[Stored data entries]
--- START ---

-- ==== Sys2Proof/Laws/Command.lean ====
section
/-! SUPPORT. Command start, command end and fault entry (10_state.md R39, R40, 60_exceptions.md R186), field by
field: what each writes and what it leaves alone. -/

namespace Sys2Proof.Machine

@[simp] theorem State.fit_zero (s : State) : s.fit 0 = 0 := by simp [State.fit]

theorem State.fit_of_lt {s : State} {v : Nat} (h : v < 2 ^ s.params.argw) : s.fit v = v := Nat.mod_eq_of_lt h

theorem State.fit_lt (s : State) (v : Nat) : s.fit v < 2 ^ s.params.argw := Nat.mod_lt _ (Nat.two_pow_pos _)

/-! ### commandStart -/
section
variable (s : State)
@[simp] theorem State.commandStart_params : (s.commandStart).params = s.params := by
  simp [State.commandStart]
@[simp] theorem State.commandStart_status : (s.commandStart).status = s.status.started := by
  simp [State.commandStart]
@[simp] theorem State.commandStart_aDlen : (s.commandStart).aDlen = s.aDlen := by
  simp [State.commandStart]
@[simp] theorem State.commandStart_aAddr : (s.commandStart).aAddr = s.aAddr := by
  simp [State.commandStart]
@[simp] theorem State.commandStart_inLen : (s.commandStart).inLen = s.inLen := by
  simp [State.commandStart]
@[simp] theorem State.commandStart_nameLen : (s.commandStart).nameLen = s.nameLen := by
  simp [State.commandStart]
@[simp] theorem State.commandStart_outLen : (s.commandStart).outLen = 0 := by
  simp [State.commandStart]
@[simp] theorem State.commandStart_recCnt : (s.commandStart).recCnt = 0 := by
  simp [State.commandStart]
@[simp] theorem State.commandStart_warnCnt : (s.commandStart).warnCnt = 0 := by
  simp [State.commandStart]
@[simp] theorem State.commandStart_acc : (s.commandStart).acc = 0x00#8 := by
  simp [State.commandStart]
@[simp] theorem State.commandStart_cur : (s.commandStart).cur = 0 := by
  simp [State.commandStart]
@[simp] theorem State.commandStart_len : (s.commandStart).len = s.len := by
  simp [State.commandStart]
@[simp] theorem State.commandStart_flag : (s.commandStart).flag = s.flag := by
  simp [State.commandStart]
@[simp] theorem State.commandStart_chk : (s.commandStart).chk = s.chk := by
  simp [State.commandStart]
@[simp] theorem State.commandStart_hType : (s.commandStart).hType = s.hType := by
  simp [State.commandStart]
@[simp] theorem State.commandStart_hName : (s.commandStart).hName = s.hName := by
  simp [State.commandStart]
@[simp] theorem State.commandStart_hNlen : (s.commandStart).hNlen = s.hNlen := by
  simp [State.commandStart]
@[simp] theorem State.commandStart_hDlen : (s.commandStart).hDlen = s.hDlen := by
  simp [State.commandStart]
@[simp] theorem State.commandStart_hP1 : (s.commandStart).hP1 = s.hP1 := by
  simp [State.commandStart]
@[simp] theorem State.commandStart_hP2 : (s.commandStart).hP2 = s.hP2 := by
  simp [State.commandStart]
@[simp] theorem State.commandStart_inMem : (s.commandStart).inMem = s.inMem := by
  simp [State.commandStart]
@[simp] theorem State.commandStart_nameMem : (s.commandStart).nameMem = s.nameMem := by
  simp [State.commandStart]
@[simp] theorem State.commandStart_outMem : (s.commandStart).outMem = s.outMem := by
  simp [State.commandStart]
@[simp] theorem State.commandStart_recMem : (s.commandStart).recMem = s.recMem := by
  simp [State.commandStart]
@[simp] theorem State.commandStart_moved : (s.commandStart).moved = s.moved := by
  simp [State.commandStart]
@[simp] theorem State.commandStart_host : (s.commandStart).host = s.host := by
  simp [State.commandStart]
@[simp] theorem State.commandStart_reply : (s.commandStart).reply = s.reply := by
  simp [State.commandStart]
@[simp] theorem State.commandStart_epoch : (s.commandStart).epoch = s.epoch := by
  simp [State.commandStart]
@[simp] theorem State.commandStart_free : (s.commandStart).free = s.free := by
  simp [State.commandStart]
@[simp] theorem State.commandStart_fit (x : Nat) : (s.commandStart).fit x = s.fit x := by
  simp [State.commandStart]
end

/-! ### commandEnd -/
section
variable (s : State)
@[simp] theorem State.commandEnd_params : (s.commandEnd).params = s.params := by
  simp [State.commandEnd]
@[simp] theorem State.commandEnd_status : (s.commandEnd).status = s.status.ended := by
  simp [State.commandEnd]
@[simp] theorem State.commandEnd_aDlen : (s.commandEnd).aDlen = s.aDlen := by
  simp [State.commandEnd]
@[simp] theorem State.commandEnd_aAddr : (s.commandEnd).aAddr = s.aAddr := by
  simp [State.commandEnd]
@[simp] theorem State.commandEnd_inLen : (s.commandEnd).inLen = s.inLen := by
  simp [State.commandEnd]
@[simp] theorem State.commandEnd_nameLen : (s.commandEnd).nameLen = s.nameLen := by
  simp [State.commandEnd]
@[simp] theorem State.commandEnd_outLen : (s.commandEnd).outLen = s.outLen := by
  simp [State.commandEnd]
@[simp] theorem State.commandEnd_recCnt : (s.commandEnd).recCnt = s.recCnt := by
  simp [State.commandEnd]
@[simp] theorem State.commandEnd_warnCnt : (s.commandEnd).warnCnt = s.warnCnt := by
  simp [State.commandEnd]
@[simp] theorem State.commandEnd_acc : (s.commandEnd).acc = s.acc := by
  simp [State.commandEnd]
@[simp] theorem State.commandEnd_cur : (s.commandEnd).cur = s.cur := by
  simp [State.commandEnd]
@[simp] theorem State.commandEnd_len : (s.commandEnd).len = s.len := by
  simp [State.commandEnd]
@[simp] theorem State.commandEnd_flag : (s.commandEnd).flag = s.flag := by
  simp [State.commandEnd]
@[simp] theorem State.commandEnd_chk : (s.commandEnd).chk = s.chk := by
  simp [State.commandEnd]
@[simp] theorem State.commandEnd_hType : (s.commandEnd).hType = s.hType := by
  simp [State.commandEnd]
@[simp] theorem State.commandEnd_hName : (s.commandEnd).hName = s.hName := by
  simp [State.commandEnd]
@[simp] theorem State.commandEnd_hNlen : (s.commandEnd).hNlen = s.hNlen := by
  simp [State.commandEnd]
@[simp] theorem State.commandEnd_hDlen : (s.commandEnd).hDlen = s.hDlen := by
  simp [State.commandEnd]
@[simp] theorem State.commandEnd_hP1 : (s.commandEnd).hP1 = s.hP1 := by
  simp [State.commandEnd]
@[simp] theorem State.commandEnd_hP2 : (s.commandEnd).hP2 = s.hP2 := by
  simp [State.commandEnd]
@[simp] theorem State.commandEnd_inMem : (s.commandEnd).inMem = s.inMem := by
  simp [State.commandEnd]
@[simp] theorem State.commandEnd_nameMem : (s.commandEnd).nameMem = s.nameMem := by
  simp [State.commandEnd]
@[simp] theorem State.commandEnd_outMem : (s.commandEnd).outMem = s.outMem := by
  simp [State.commandEnd]
@[simp] theorem State.commandEnd_recMem : (s.commandEnd).recMem = s.recMem := by
  simp [State.commandEnd]
@[simp] theorem State.commandEnd_moved : (s.commandEnd).moved = s.moved := by
  simp [State.commandEnd]
@[simp] theorem State.commandEnd_host : (s.commandEnd).host = s.host := by
  simp [State.commandEnd]
@[simp] theorem State.commandEnd_reply : (s.commandEnd).reply = s.reply := by
  simp [State.commandEnd]
@[simp] theorem State.commandEnd_epoch : (s.commandEnd).epoch = s.epoch := by
  simp [State.commandEnd]
@[simp] theorem State.commandEnd_free : (s.commandEnd).free = s.free := by
  simp [State.commandEnd]
@[simp] theorem State.commandEnd_fit (x : Nat) : (s.commandEnd).fit x = s.fit x := by
  simp [State.commandEnd]
end

/-! ### raise -/
section
variable (s : State) (f : TapFault)
@[simp] theorem State.raise_params : (s.raise f).params = s.params := by
  simp [State.raise]
@[simp] theorem State.raise_status : (s.raise f).status = s.status.raised f := by
  simp [State.raise]
@[simp] theorem State.raise_aDlen : (s.raise f).aDlen = s.aDlen := by
  simp [State.raise]
@[simp] theorem State.raise_aAddr : (s.raise f).aAddr = s.aAddr := by
  simp [State.raise]
@[simp] theorem State.raise_inLen : (s.raise f).inLen = s.inLen := by
  simp [State.raise]
@[simp] theorem State.raise_nameLen : (s.raise f).nameLen = s.nameLen := by
  simp [State.raise]
@[simp] theorem State.raise_outLen : (s.raise f).outLen = 0 := by
  simp [State.raise]
@[simp] theorem State.raise_recCnt : (s.raise f).recCnt = 0 := by
  simp [State.raise]
@[simp] theorem State.raise_warnCnt : (s.raise f).warnCnt = 0 := by
  simp [State.raise]
@[simp] theorem State.raise_acc : (s.raise f).acc = 0x00#8 := by
  simp [State.raise]
@[simp] theorem State.raise_cur : (s.raise f).cur = s.cur := by
  simp [State.raise]
@[simp] theorem State.raise_len : (s.raise f).len = s.len := by
  simp [State.raise]
@[simp] theorem State.raise_flag : (s.raise f).flag = s.flag := by
  simp [State.raise]
@[simp] theorem State.raise_chk : (s.raise f).chk = s.chk := by
  simp [State.raise]
@[simp] theorem State.raise_hType : (s.raise f).hType = s.hType := by
  simp [State.raise]
@[simp] theorem State.raise_hName : (s.raise f).hName = s.hName := by
  simp [State.raise]
@[simp] theorem State.raise_hNlen : (s.raise f).hNlen = s.hNlen := by
  simp [State.raise]
@[simp] theorem State.raise_hDlen : (s.raise f).hDlen = s.hDlen := by
  simp [State.raise]
@[simp] theorem State.raise_hP1 : (s.raise f).hP1 = s.hP1 := by
  simp [State.raise]
@[simp] theorem State.raise_hP2 : (s.raise f).hP2 = s.hP2 := by
  simp [State.raise]
@[simp] theorem State.raise_inMem : (s.raise f).inMem = s.inMem := by
  simp [State.raise]
@[simp] theorem State.raise_nameMem : (s.raise f).nameMem = s.nameMem := by
  simp [State.raise]
@[simp] theorem State.raise_outMem : (s.raise f).outMem = s.outMem := by
  simp [State.raise]
@[simp] theorem State.raise_recMem : (s.raise f).recMem = s.recMem := by
  simp [State.raise]
@[simp] theorem State.raise_moved : (s.raise f).moved = s.moved := by
  simp [State.raise]
@[simp] theorem State.raise_host : (s.raise f).host = s.host := by
  simp [State.raise]
@[simp] theorem State.raise_reply : (s.raise f).reply = s.reply := by
  simp [State.raise]
@[simp] theorem State.raise_epoch : (s.raise f).epoch = s.epoch := by
  simp [State.raise]
@[simp] theorem State.raise_free : (s.raise f).free = s.free := by
  simp [State.raise]
@[simp] theorem State.raise_fit (x : Nat) : (s.raise f).fit x = s.fit x := by
  simp [State.raise]
end

/-! ### The flag computations -/
section
variable (st : Status) (f : TapFault)
@[simp] theorem Status.started_busy : st.started.busy = true := rfl
@[simp] theorem Status.started_done : st.started.done = false := rfl
@[simp] theorem Status.started_warn : st.started.warn = false := rfl
@[simp] theorem Status.started_err : st.started.err = 0#3 := rfl
@[simp] theorem Status.ended_busy : st.ended.busy = false := rfl
@[simp] theorem Status.ended_done : st.ended.done = true := rfl
@[simp] theorem Status.ended_warn : st.ended.warn = st.warn := rfl
@[simp] theorem Status.ended_err : st.ended.err = st.err := rfl
@[simp] theorem Status.raised_busy : (st.raised f).busy = false := rfl
@[simp] theorem Status.raised_done : (st.raised f).done = true := rfl
@[simp] theorem Status.raised_warn : (st.raised f).warn = false := rfl
@[simp] theorem Status.raised_err : (st.raised f).err = f.code := rfl
@[simp] theorem Status.warned_busy : st.warned.busy = st.busy := rfl
@[simp] theorem Status.warned_done : st.warned.done = st.done := rfl
@[simp] theorem Status.warned_warn : st.warned.warn = true := rfl
@[simp] theorem Status.warned_err : st.warned.err = st.err := rfl
end

theorem TapFault.code_ne_zero (f : TapFault) : f.code ≠ 0#3 := by cases f <;> decide

theorem TapFault.code_le_five (f : TapFault) : f.code.toNat ≤ 5 := by cases f <;> decide

end Sys2Proof.Machine
end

--- END ---

# Problem details:
Reproduce verbatim the lines above, from the line with "f).inMem = s.inMem := by" through the line with "variable (st : Status) (f : TapFault)".

# Task result:
@[simp] theorem State.raise_inMem : (s.raise f).inMem = s.inMem := by
  simp [State.raise]
@[simp] theorem State.raise_nameMem : (s.raise f).nameMem = s.nameMem := by
  simp [State.raise]
@[simp] theorem State.raise_outMem : (s.raise f).outMem = s.outMem := by
  simp [State.raise]
@[simp] theorem State.raise_recMem : (s.raise f).recMem = s.recMem := by
  simp [State.raise]
@[simp] theorem State.raise_moved : (s.raise f).moved = s.moved := by
  simp [State.raise]
@[simp] theorem State.raise_host : (s.raise f).host = s.host := by
  simp [State.raise]
@[simp] theorem State.raise_reply : (s.raise f).reply = s.reply := by
  simp [State.raise]
@[simp] theorem State.raise_epoch : (s.raise f).epoch = s.epoch := by
  simp [State.raise]
@[simp] theorem State.raise_free : (s.raise f).free = s.free := by
  simp [State.raise]
@[simp] theorem State.raise_fit (x : Nat) : (s.raise f).fit x = s.fit x := by
  simp [State.raise]
end

/-! ### The flag computations -/
section
variable (st : Status) (f : TapFault)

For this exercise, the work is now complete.